11. Children's privacy
SearchOps is a B2B product intended for professional use. It is not directed at children and we do not knowingly collect personal data from anyone under the age of 16 (or the equivalent age of digital consent in your jurisdiction). If you believe a child has provided us with personal data, please contact us and we will delete it promptly.
12. International users
SearchOps is operated from the United Kingdom but is available worldwide. Depending on where you are located, additional or different data protection laws may apply to you.
12.1 European Economic Area
If you are located in the EEA, the EU GDPR applies to the processing of your personal data in addition to the UK GDPR. Your rights are substantively equivalent to those described in section 8. You may contact your local data protection supervisory authority if you have concerns about how we handle your personal data.
12.2 California residents
If you are a California resident, the California Consumer Privacy Act as amended by the California Privacy Rights Act ("CCPA") may give you additional rights, including the right to know what personal information we have collected about you, the right to request deletion, the right to request correction, the right to limit the use of sensitive personal information, and the right to opt out of the "sale" or "sharing" of personal information.

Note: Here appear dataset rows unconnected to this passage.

-- ==== Sys2Proof/Laws/Regs.lean ====
section
/-! SUPPORT. Register fields: what a write leaves at each field, and the derived reads and writes in terms of `rd` and `wr`. -/
namespace Sys2Proof.Machine

/-- Keys of different fields differ. -/
theorem fldKey_ne {f g : Fld} (h : f.id ≠ g.id) (i j k l : Nat) : fldKey f i j ≠ fldKey g k l := by
  unfold fldKey; omega

/-- Keys of one field are equal exactly where instance and entry are. -/
theorem fldKey_eq_iff (f : Fld) (i j k l : Nat) : fldKey f i j = fldKey f k l ↔ i % 64 = k % 64 ∧ j % 1024 = l % 1024 := by
  unfold fldKey; omega

theorem Dev.rd_wr_ne (d : Dev) (f g : Fld) (v i j k l : Nat) (h : f.id ≠ g.id) : (d.wr f v i j).rd g k l = d.rd g k l := by
  unfold Dev.rd Dev.wr
  have := fldKey_ne h i j k l
  exact tabGet_tabPut_ne _ _ _ _ _ _ this.symm

theorem fldReset_mod (f : Fld) (j l : Nat) (h : j % 1024 = l % 1024) : fldReset f j = fldReset f l := by
  simp [fldReset, h]

theorem Dev.rd_wr_self (d : Dev) (f : Fld) (v i j k l : Nat) :
    (d.wr f v i j).rd f k l = if k % 64 = i % 64 ∧ l % 1024 = j % 1024 then v % 2 ^ f.w else d.rd f k l := by
  by_cases h : k % 64 = i % 64 ∧ l % 1024 = j % 1024
  · have hk : fldKey f k l = fldKey f i j := (fldKey_eq_iff ..).2 h
    simp only [h, and_self, if_true, Dev.rd, Dev.wr, fldReset_mod f l j h.2, hk, tabGet_tabPut]
  · have hk : fldKey f k l ≠ fldKey f i j := fun e => h ((fldKey_eq_iff ..).1 e)
    unfold Dev.rd Dev.wr
    simp only [h, if_false]
    exact tabGet_tabPut_ne _ _ _ _ _ _ hk

@[simp] theorem Dev.rd_wr_same (d : Dev) (f : Fld) (v i j : Nat) : (d.wr f v i j).rd f i j = v % 2 ^ f.w := by
  simp [Dev.rd_wr_self]

theorem Dev.rd_wr_lt (d : Dev) (f : Fld) (v i j : Nat) (h : v < 2 ^ f.w) : (d.wr f v i j).rd f i j = v := by
  simp [Nat.mod_eq_of_lt h]

/-! ### Derived reads and writes -/

theorem Dev.setFlag_eq (d : Dev) (f : Fld) (b : Bool) (i j : Nat) : d.setFlag f b i j = d.wr f b.toNat i j := rfl
theorem Dev.addSat_eq (d : Dev) (f : Fld) (n i j : Nat) : d.addSat f n i j = d.wr f (satTo f.w (d.rd f i j + n)) i j := rfl
theorem Dev.addWrap_eq (d : Dev) (f : Fld) (n i j : Nat) : d.addWrap f n i j = d.wr f (d.rd f i j + n) i j := rfl
theorem Dev.sub_eq (d : Dev) (f : Fld) (n i j : Nat) : d.sub f n i j = d.wr f (d.rd f i j - n) i j := rfl
theorem Dev.flag_eq (d : Dev) (f : Fld) (i j : Nat) : d.flag f i j = (d.rd f i j != 0) := rfl
theorem Dev.bit_eq (d : Dev) (f : Fld) (b i j : Nat) : d.bit f b i j = (d.rd f i j).testBit b := rfl

theorem Dev.flag_setFlag (d : Dev) (f : Fld) (b : Bool) (i j : Nat) (h : f.w ≠ 0) : (d.setFlag f b i j).flag f i j = b := by
  have : 1 < 2 ^ f.w := Nat.one_lt_two_pow h
  cases b <;> simp [Dev.flag, Dev.setFlag, Nat.mod_eq_of_lt this]

theorem Dev.flag_wr_ne (d : Dev) (f g : Fld) (v i j k l : Nat) (h : f.id ≠ g.id) : (d.wr f v i j).flag g k l = d.flag g k l := by
  simp [Dev.flag, Dev.rd_wr_ne _ _ _ _ _ _ _ _ h]

theorem Dev.flag_setFlag_ne (d : Dev) (f g : Fld) (b : Bool) (i j k l : Nat) (h : f.id ≠ g.id) :
    (d.setFlag f b i j).flag g k l = d.flag g k l := Dev.flag_wr_ne _ _ _ _ _ _ _ _ h

end Sys2Proof.Machine
end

We do not sell your personal information and we do not share it for cross-context behavioral advertising as those terms are defined under the CCPA. To exercise any CCPA right, email info@searchops.co.uk with "CCPA request" in the subject line. We will not discriminate against you for exercising your privacy rights.
12.3 Other jurisdictions
Local data protection laws in your country or region may grant you additional rights that are not expressly listed here. Contact us at info@searchops.co.uk and we will work with you in good faith to honor any valid request.
13. Third-party links
The Service may contain links to third-party websites or services that are not operated by us. This policy does not apply to those third parties, and we encourage you to review their own privacy notices before providing any personal data.
14. Changes to this policy
We may update this policy from time to time to reflect changes in our practices, technology, legal requirements or other factors. When we make a material change, we will notify affected users by email or through the Service at least fourteen (14) days before the change takes effect. The "Last updated" date at the top of this page will always reflect the current version, and prior versions are available on request.
15. Contact
If you have any questions about this policy or how we handle your personal data, please contact us at info@searchops.co.uk or by post at:
SearchOps Ltd
86 Paul St
London EC2A 4NE
United Kingdom
You also have the right to lodge a complaint with the UK Information Commissioner's Office (ICO) at ico.org.uk, or with your local supervisory authority in the EEA. We would appreciate the opportunity to address your concerns directly before you do so.